The fun thing was that there was a 3000 sq. ft nicely polished mansion selling at 1.2 in a nicer location than a 1700 sq. ft POS built in the 60s that somebody was trying to sell for 980k. There were a lot of houses at just under a million that were half the size and way less than half as nice selling at a -20% off a super nice house. It was an eye-opener to some of the delusions. Belmont will crash, but it’s just nice enough to PRETEND to be Fortress, like say Palo Alto et. al, so it’s an interesting preview of what will happen to those burgs in the very near future.

 
Comment by BanteringBear
2008-06-23 19:29:22

“I can’t even imagine browsing for a $700K home.”

Nor can I. I still consider a $300k home to be very expensive, and reserved for those with exceptional salaries.

Comment by Eudemon
2008-06-23 23:15:23

A $300K home IS very expensive…massively so.
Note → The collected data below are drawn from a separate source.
theorem State.putDirectory_keep {l : Nat} (h : covers 0x2200000000000000000000000000000000400000000000000000000000000000000000000000 l) {s : State} {u : State} (k : Keep l s u) (a0) (a1) :
    Keep l s (State.putDirectory a0 a1 u) := by
  have b166 := covers_bit (i := 166) h (by decide)
  unfold State.putDirectory
  with_reducible repeat' first
    | assumption
    | exact covers_trans (by decide) h
    | apply keep_ite
    | (intro x; simp only [TractS.blank, b166, if_true]; done)
    | (intro x; (try dsimp only); (repeat' split) <;> (simp only [TractS.blank, b166, if_true]; done))
    | refine State.modTrc_keep ?_ ?_
    | apply State.storeWrite_keep
    | split
    | dsimp only
    | intro _

theorem State.windowOpen_keep {l : Nat} (h : covers 0x4430008eca200000000000000f71ef0000800000000000000018000001c00000000000000040000100000 l) {s : State} {u : State} (k : Keep l s u) (a0) (a1) (a2) (a3) (a4) :
    Keep l s (State.windowOpen a0 a1 a2 a3 a4 u).2.2 := by
  have b203 := covers_bit (i := 203) h (by decide)
  unfold State.windowOpen
  with_reducible repeat' first
    | assumption
    | exact covers_trans (by decide) h
    | apply keep_ite
    | apply keep_ite_acc
    | (intro x; simp only [IntegS.blank, b203, if_true]; done)
    | (intro x; (try dsimp only); (repeat' split) <;> (simp only [IntegS.blank, b203, if_true]; done))
    | refine State.modItg_keep ?_ ?_
    | apply State.manage_keep
    | apply State.security_keep
    | apply State.closeWindow_keep
    | apply State.answer_keep
    | split
    | dsimp only
    | intro _

theorem execDebugWindowClose_keep {l : Nat} (h : covers 0x4430008eca200000000000000f71ef0000800000000000000018000001c00000000000000040000130400 l) {s : State} {u : State} (k : Keep l s u) (a0) :
    KeepR l s (execDebugWindowClose a0 u) := by
  unfold execDebugWindowClose
  with_reducible repeat' first
    | assumption
    | exact covers_trans (by decide) h
    | apply keep_ite
    | apply keepR_ite
    | apply accessed_keep
    | apply respondAccess_keep
    | apply State.windowOpen_keep
    | apply KeepR.next
    | split
    | dsimp only
    | intro _

theorem State.sensed_keep {l : Nat} (h : covers 0x4000000000000000000000000000000006000000009004804000000000000000000000000000000000000 l) {s : State} {u : State} (k : Keep l s u) (a0) (a1) (a2) (a3) (a4) :
    Keep l s (State.sensed a0 a1 a2 a3 a4 u) := by
  unfold State.sensed
  with_reducible repeat' first
    | assumption
    | exact covers_trans (by decide) h
    | apply keep_ite
    | apply State.emit_keep
    | apply State.modDie_keep
    | apply State.sqSeen_keep
    | apply State.countSense_keep
    | split
    | dsimp only
    | intro _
Not many people around the country would qualify. I know I wouldn’t based on income…though I could buy such a place for cash.

One must remember there’s lots of Californians and New Yorkers on this board. What they think is feasible and reasonable isn’t for most people in other places.
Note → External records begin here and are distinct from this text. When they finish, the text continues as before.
-- ==== Sys2Proof/Laws/KeepUnits.lean ====
section
/-! SUPPORT. What every operation and meaning keeps (boot, fencing, extents, Logbook, store, Cox, images): outside the fields that it lists, the state after is the state before. -/

set_option Elab.async false

set_option linter.unusedTactic false
set_option linter.unreachableTactic false
set_option linter.unnecessarySeqFocus false
set_option linter.unusedSimpArgs false

namespace Sys2Proof.Machine

theorem State.restorePinned_keep {l : Nat} (h : covers 0x10000000000000000000000000000000000000000000000 l) {s : State} {u : State} (k : Keep l s u) (a0) (a1) :
    Keep l s (State.restorePinned a0 a1 u) := by
  have b184 := covers_bit (i := 184) h (by decide)
  unfold State.restorePinned
  with_reducible repeat' first
    | assumption
    | exact covers_trans (by decide) h
    | apply keep_ite
    | (intro x; simp only [IntegS.blank, b184, if_true]; done)
    | (intro x; (try dsimp only); (repeat' split) <;> (simp only [IntegS.blank, b184, if_true]; done))
    | refine State.modItg_keep ?_ ?_
    | split
    | dsimp only
    | intro _

theorem State.restoreBand_keep {l : Nat} (h : covers 0x10000000000000000000000000000000000000000000000 l) {s : State} {u : State} (k : Keep l s u) (a0) :
    Keep l s (State.restoreBand a0 u) := by
  unfold State.restoreBand
  with_reducible repeat' first
    | assumption
    | exact covers_trans (by decide) h
    | apply keep_ite
    | refine forEach_keep (fun _ _ _ => ?_) ?_ _
    | apply State.restorePinned_keep
    | split
    | dsimp only
    | intro _

theorem State.mediaBack_keep {l : Nat} (h : covers 0x4430008eca200000000000004f000f0000000000000000000018000001c00000000000000050000120400 l) {s : State} {u : State} (k : Keep l s u)  :
    Keep l s (State.mediaBack u) := by
  have b20 := covers_bit (i := 20) h (by decide)
  have b40 := covers_bit (i := 40) h (by decide)
  have b236 := covers_bit (i := 236) h (by decide)
  unfold State.mediaBack
  with_reducible repeat' first
    | assumption
    | exact covers_trans (by decide) h
    | apply keep_ite
    | (intro x; simp only [PowerS.blank, EasyS.blank, b20, b40, b236, if_true]; done)
    | (intro x; (try dsimp only); (repeat' split) <;> (simp only [PowerS.blank, EasyS.blank, b20, b40, b236, if_true]; done))
    | refine State.modPwr_keep ?_ ?_
    | refine State.modEasy_keep ?_ ?_
    | apply State.easyCheck_keep
    | split
    | dsimp only
    | intro _

theorem State.startTime_keep {l : Nat} (h : covers 0x4000000000000000000000000000000000000000000000000000000000000000 l) {s : State} {u : State} (k : Keep l s u) (a0) :
    Keep l s (State.startTime a0 u) := by
  have b254 := covers_bit (i := 254) h (by decide)
  unfold State.startTime
  with_reducible repeat' first
    | assumption
    | exact covers_trans (by decide) h
    | apply keep_ite
    | (intro x; simp only [StartS.blank, b254, if_true]; done)
    | (intro x; (try dsimp only); (repeat' split) <;> (simp only [StartS.blank, b254, if_true]; done))
    | refine State.modStr_keep ?_ ?_
    | split
    | dsimp only
    | intro _

theorem State.replayLedger_keep {l : Nat} (h : covers 0x78000000000000000000000000000000 l) {s : State} {u : State} (k : Keep l s u)  :
    Keep l s (State.replayLedger u) := by
  have b123 := covers_bit (i := 123) h (by decide)
  have b124 := covers_bit (i := 124) h (by decide)
  have b125 := covers_bit (i := 125) h (by decide)
  have b126 := covers_bit (i := 126) h (by decide)
  unfold State.replayLedger
  with_reducible repeat' first
    | assumption
    | exact covers_trans (by decide) h
    | apply keep_ite
    | (intro x; simp only [WbS.blank, b123, b124, b125, b126, if_true]; done)
    | (intro x; (try dsimp only); (repeat' split) <;> (simp only [WbS.blank, b123, b124, b125, b126, if_true]; done))
    | refine State.modWb_keep ?_ ?_
    | split
    | dsimp only
    | intro _

theorem State.loadMaps_keep {l : Nat} (h : covers 0x4430008eca200000000000000f71ef000000000411f01c818018000001c00000000000000040000100000 l) {s : State} {u : State} (k : Keep l s u)  :
    Keep l s (State.loadMaps u) := by
  have b148 := covers_bit (i := 148) h (by decide)
  have b155 := covers_bit (i := 155) h (by decide)
  have b158 := covers_bit (i := 158) h (by decide)
  have b159 := covers_bit (i := 159) h (by decide)
  have b160 := covers_bit (i := 160) h (by decide)
  have b168 := covers_bit (i := 168) h (by decide)
  have b169 := covers_bit (i := 169) h (by decide)
  have b171 := covers_bit (i := 171) h (by decide)
  have b172 := covers_bit (i := 172) h (by decide)
  unfold State.loadMaps
  with_reducible repeat' first
    | assumption
    | exact covers_trans (by decide) h
    | apply keep_ite
    | (intro x; simp only [TractS.blank, MediaS.blank, b148, b155, b158, b159, b160, b168, b169, b171, b172, if_true]; done)
    | (intro x; (try dsimp only); (repeat' split) <;> (simp only [TractS.blank, MediaS.blank, b148, b155, b158, b159, b160, b168, b169, b171, b172, if_true]; done))
    | refine State.modTrc_keep ?_ ?_
    | refine State.modMed_keep ?_ ?_
    | refine forEach_keep (fun _ _ _ => ?_) ?_ _
    | apply State.freeTract_keep
    | split
    | dsimp only
    | intro _

theorem State.markSuspects_keep {l : Nat} (h : covers 0x2007805000000000000000000000000000000000000 l) {s : State} {u : State} (k : Keep l s u)  :
    Keep l s (State.markSuspects u) := by
  unfold State.markSuspects
  with_reducible repeat' first
    | assumption
    | exact covers_trans (by decide) h
    | apply keep_ite
    | refine forEach_keep (fun _ _ _ => ?_) ?_ _
    | apply State.putEntry_keep
    | split
    | dsimp only
    | intro _

theorem State.mapLoad_keep {l : Nat} (h : covers 0x4430008eca200000000004068f71ef000000000411f01f81d618078001c00000000000000040000100000 l) {s : State} {u : State} (k : Keep l s u)  :
    Keep l s (State.mapLoad u) := by
  have b141 := covers_bit (i := 141) h (by decide)
  have b142 := covers_bit (i := 142) h (by decide)
  have b243 := covers_bit (i := 243) h (by decide)
  have b245 := covers_bit (i := 245) h (by decide)
  have b246 := covers_bit (i := 246) h (by decide)
  unfold State.mapLoad
  with_reducible repeat' first
    | assumption
    | exact covers_trans (by decide) h
    | apply keep_ite
    | (intro x; simp only [StartS.blank, WbS.blank, b141, b142, b243, b245, b246, if_true]; done)
    | (intro x; (try dsimp only); (repeat' split) <;> (simp only [StartS.blank, WbS.blank, b141, b142, b243, b245, b246, if_true]; done))
    | refine State.modStr_keep ?_ ?_
    | refine State.modWb_keep ?_ ?_
    | apply State.storeWrite_keep
    | apply State.startTime_keep
    | apply State.replayLedger_keep
    | apply State.loadMaps_keep
    | apply State.markSuspects_keep
    | split
    | dsimp only
    | intro _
(Comments wont nest below this level)
 
Comment by Troy
2008-06-25 00:01:31

or those with help from the parents, or available equity from a prior house purchase sometime between 1849 and ~1999.
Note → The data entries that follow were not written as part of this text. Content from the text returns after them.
-- ==== Sys2Proof/Laws/KeepPower.lean ====
section
/-! SUPPORT. What every operation and meaning keeps (health, reset, power, thermal, bank, flush): outside the fields that it lists, the state after is the state before. -/

set_option Elab.async false

set_option linter.unusedTactic false
set_option linter.unreachableTactic false
set_option linter.unnecessarySeqFocus false
set_option linter.unusedSimpArgs false

namespace Sys2Proof.Machine

theorem State.corePowered_keep {l : Nat} (h : covers 0x4430008eca20000000000416cf71ef000000000411f01f81d618078881c00000000000000051000120400 l) {s : State} {u : State} (k : Keep l s u)  :
    Keep l s (State.corePowered u) := by
  have b36 := covers_bit (i := 36) h (by decide)
  have b243 := covers_bit (i := 243) h (by decide)
  have b248 := covers_bit (i := 248) h (by decide)
  unfold State.corePowered
  with_reducible repeat' first
    | assumption
    | exact covers_trans (by decide) h
    | apply keep_ite
    | (intro x; simp only [PowerS.blank, StartS.blank, b36, b243, b248, if_true]; done)
    | (intro x; (try dsimp only); (repeat' split) <;> (simp only [PowerS.blank, StartS.blank, b36, b243, b248, if_true]; done))
    | refine State.modPwr_keep ?_ ?_
    | refine State.modStr_keep ?_ ?_
    | apply State.powerEvent_keep
    | apply State.startTime_keep
    | apply State.mapStep_keep
    | apply State.linksSync_keep
    | split
    | dsimp only
    | intro _

theorem State.seatTx_keep {l : Nat} (h : covers 0x20000000000000000 l) {s : State} {u : State} (k : Keep l s u) (a0) :
    Keep l s (State.seatTx a0 u) := by
  have b65 := covers_bit (i := 65) h (by decide)
  unfold State.seatTx
  with_reducible repeat' first
    | assumption
    | exact covers_trans (by decide) h
    | apply keep_ite
    | (intro x; simp only [SeatBusS.blank, b65, if_true]; done)
    | (intro x; (try dsimp only); (repeat' split) <;> (simp only [SeatBusS.blank, b65, if_true]; done))
    | refine State.modSeat_keep ?_ ?_
    | split
    | dsimp only
    | intro _

theorem State.beginStep_keep {l : Nat} (h : covers 0x20000042000000000 l) {s : State} {u : State} (k : Keep l s u) (a0) :
    Keep l s (State.beginStep a0 u) := by
  have b37 := covers_bit (i := 37) h (by decide)
  unfold State.beginStep
  with_reducible repeat' first
    | assumption
    | exact covers_trans (by decide) h
    | apply keep_ite
    | (intro x; simp only [PowerS.blank, b37, if_true]; done)
    | (intro x; (try dsimp only); (repeat' split) <;> (simp only [PowerS.blank, b37, if_true]; done))
    | refine State.modPwr_keep ?_ ?_
    | refine forEach_keep (fun _ _ _ => ?_) ?_ _
    | apply State.modDomain_keep
    | apply State.seatTx_keep
    | split
    | dsimp only
    | intro _

theorem State.advance_keep {l : Nat} (h : covers 0x4430008eca20000000000416cf71ef000000000411f01f81d618078881c00000000020000053000120400 l) {s : State} {u : State} (k : Keep l s u) (a0) :
    Keep l s (State.advance a0 u) := by
  have bSEQ := covers_bit (i := 36) h (by decide)
  induction a0 generalizing u  with
  | zero =>
    unfold State.advance
    with_reducible repeat' first
      | assumption
      | (intro x; simp only [PowerS.blank, bSEQ, if_true]; done)
      | refine State.modPwr_keep ?_ ?_
      | exact covers_trans (by decide) h
      | apply keep_ite
      | apply State.mediaBack_keep
      | apply State.corePowered_keep
      | apply State.beginStep_keep
      | split
      | dsimp only
      | intro _
  | succ _ ih =>
    unfold State.advance
    with_reducible repeat' first
      | assumption
      | (intro x; simp only [PowerS.blank, bSEQ, if_true]; done)
      | refine State.modPwr_keep ?_ ?_
      | exact covers_trans (by decide) h
      | apply keep_ite
      | apply State.mediaBack_keep
      | apply State.corePowered_keep
      | apply State.beginStep_keep
      | refine ih ?_
      | split
      | dsimp only
      | intro _

theorem State.coreStart_keep {l : Nat} (h : covers 0x4430008eca20000000000717ef71ef000000000411f01f81d618078881c00000020a2000007f000120400 l) {s : State} {u : State} (k : Keep l s u)  :
    Keep l s (State.coreStart u) := by
  have b20 := covers_bit (i := 20) h (by decide)
  have b36 := covers_bit (i := 36) h (by decide)
  have b37 := covers_bit (i := 37) h (by decide)
  have b38 := covers_bit (i := 38) h (by decide)
  have b39 := covers_bit (i := 39) h (by decide)
  have b40 := covers_bit (i := 40) h (by decide)
  have b41 := covers_bit (i := 41) h (by decide)
  have b69 := covers_bit (i := 69) h (by decide)
  have b71 := covers_bit (i := 71) h (by decide)
  have b77 := covers_bit (i := 77) h (by decide)
  have b236 := covers_bit (i := 236) h (by decide)
  have b237 := covers_bit (i := 237) h (by decide)
  have b241 := covers_bit (i := 241) h (by decide)
  have b243 := covers_bit (i := 243) h (by decide)
  have b244 := covers_bit (i := 244) h (by decide)
  have b252 := covers_bit (i := 252) h (by decide)
  have b253 := covers_bit (i := 253) h (by decide)
  have b254 := covers_bit (i := 254) h (by decide)
  unfold State.coreStart
  with_reducible repeat' first
    | assumption
    | exact covers_trans (by decide) h
    | apply keep_ite
    | (intro x; simp only [PowerS.blank, EasyS.blank, BankS.blank, StartS.blank, b20, b36, b37, b38, b39, b40, b41, b69, b71, b77, b236, b237, b241, b243, b244, b252, b253, b254, if_true]; done)
    | (intro x; (try dsimp only); (repeat' split) <;> (simp only [PowerS.blank, EasyS.blank, BankS.blank, StartS.blank, b20, b36, b37, b38, b39, b40, b41, b69, b71, b77, b236, b237, b241, b243, b244, b252, b253, b254, if_true]; done))
    | refine State.modPwr_keep ?_ ?_
    | refine State.modEasy_keep ?_ ?_
    | refine State.modBank_keep ?_ ?_
    | refine State.modStr_keep ?_ ?_
    | apply State.powerEvent_keep
    | apply State.advance_keep
    | split
    | dsimp only
    | intro _

theorem State.startSync_keep {l : Nat} (h : covers 0x4430008eca20000000000717ef71ef000000000411f01f81d618078881c00000020a2000007f000120400 l) {s : State} {u : State} (k : Keep l s u)  :
    Keep l s (State.startSync u) := by
  unfold State.startSync
  with_reducible repeat' first
    | assumption
    | exact covers_trans (by decide) h
    | apply keep_ite
    | apply State.coreStart_keep
    | split
    | dsimp only
    | intro _

theorem State.inputEvent_keep {l : Nat} (h : covers 0x4430008eca200000000000000f71ef0000000000000000000018000001c00000000000000040000100000 l) {s : State} {u : State} (k : Keep l s u)  :
    Keep l s (State.inputEvent u) := by
  unfold State.inputEvent
  with_reducible repeat' first
    | assumption
    | exact covers_trans (by decide) h
    | apply keep_ite
    | apply State.report_keep
    | split
    | dsimp only
    | intro _

theorem State.inputReturns_keep {l : Nat} (h : covers 0x4430008eca20000000000717ef71ef000000000411f01f81d618078881c00000020a2080007f016120400 l) {s : State} {u : State} (k : Keep l s u)  :
    Keep l s (State.inputReturns u) := by
  have b25 := covers_bit (i := 25) h (by decide)
  have b26 := covers_bit (i := 26) h (by decide)
  have b28 := covers_bit (i := 28) h (by decide)
  have b59 := covers_bit (i := 59) h (by decide)
  have b69 := covers_bit (i := 69) h (by decide)
  have b71 := covers_bit (i := 71) h (by decide)
  unfold State.inputReturns
  with_reducible repeat' first
    | assumption
    | exact covers_trans (by decide) h
    | apply keep_ite
    | (intro x; simp only [PowerS.blank, BankS.blank, b25, b26, b28, b59, b69, b71, if_true]; done)
    | (intro x; (try dsimp only); (repeat' split) <;> (simp only [PowerS.blank, BankS.blank, b25, b26, b28, b59, b69, b71, if_true]; done))
    | refine State.modPwr_keep ?_ ?_
    | refine State.modBank_keep ?_ ?_
    | apply State.powerEvent_keep
    | apply State.startSync_keep
    | apply State.inputEvent_keep
    | split
    | dsimp only
    | intro _

theorem State.inputRises_keep {l : Nat} (h : covers 0x4430008eca20000000000717ef71ef000000000411f01f81d618078881c00000020a2080007f056120400 l) {s : State} {u : State} (k : Keep l s u)  :
    Keep l s (State.inputRises u) := by
  have b30 := covers_bit (i := 30) h (by decide)
  unfold State.inputRises
  with_reducible repeat' first
    | assumption
    | exact covers_trans (by decide) h
    | apply keep_ite
    | (intro x; simp only [PowerS.blank, b30, if_true]; done)
    | (intro x; (try dsimp only); (repeat' split) <;> (simp only [PowerS.blank, b30, if_true]; done))
    | refine State.modPwr_keep ?_ ?_
    | apply State.inputReturns_keep
    | split
    | dsimp only
    | intro _

theorem State.startDown_keep {l : Nat} (h : covers 0x1f000000000 l) {s : State} {u : State} (k : Keep l s u) (a0) (a1) :
    Keep l s (State.startDown a0 a1 u) := by
  have b36 := covers_bit (i := 36) h (by decide)
  have b37 := covers_bit (i := 37) h (by decide)
  have b38 := covers_bit (i := 38) h (by decide)
  have b39 := covers_bit (i := 39) h (by decide)
  have b40 := covers_bit (i := 40) h (by decide)
  unfold State.startDown
  with_reducible repeat' first
    | assumption
    | exact covers_trans (by decide) h
    | apply keep_ite
    | (intro x; simp only [PowerS.blank, b36, b37, b38, b39, b40, if_true]; done)
    | (intro x; (try dsimp only); (repeat' split) <;> (simp only [PowerS.blank, b36, b37, b38, b39, b40, if_true]; done))
    | refine State.modPwr_keep ?_ ?_
    | split
    | dsimp only
    | intro _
(Comments wont nest below this level)
 
 
 
Comment by lunarpark
2008-06-23 20:52:11

Was that the house on Winding Way? We almost went to see it this weekend but I didn’t want to spend the gas money to drive from Cupertino. This week we explored the open houses in the Cambrian part of San Jose. I noticed the same thing you did re the price point - the house priced at $729k had a lot of traffic. We checked out some homes in the $900k range and the traffic was really thin - one other couple, possibly just the neighbors.

Comment by sfbubblebuyer
2008-06-24 10:11:41

In case you check back, yes. It was the house on Winding Way. The house was EXTREMELY unremarkable. The back yard was unusable and the house looked like it had been a rental for 10+ years. But they priced it under 800k, and that brings ‘em out in Belmont in the hills. Soon it’ll take under 700k, and eventually under 600k. Towards the bottom it’ll take under 500k to get people swarming.

 
 
Comment by Red Baron
2008-06-23 21:08:39

It is going to get even uglier in Marin county after the Fourth of July and the number of potential buyers shrinks seasonally. The Realtors (TM) will not know what hit them as the option ARMs start to reset starting later this year.

Keep the popcorn popping,

Red Baron

Comment by Red Baron
2008-06-23 21:16:32

The beautiful people of Marin are routinely trying to sell condos and homes for 20 to 30 times the annual rent. I would not even consider buying anything here at more than 15 times the annual rent.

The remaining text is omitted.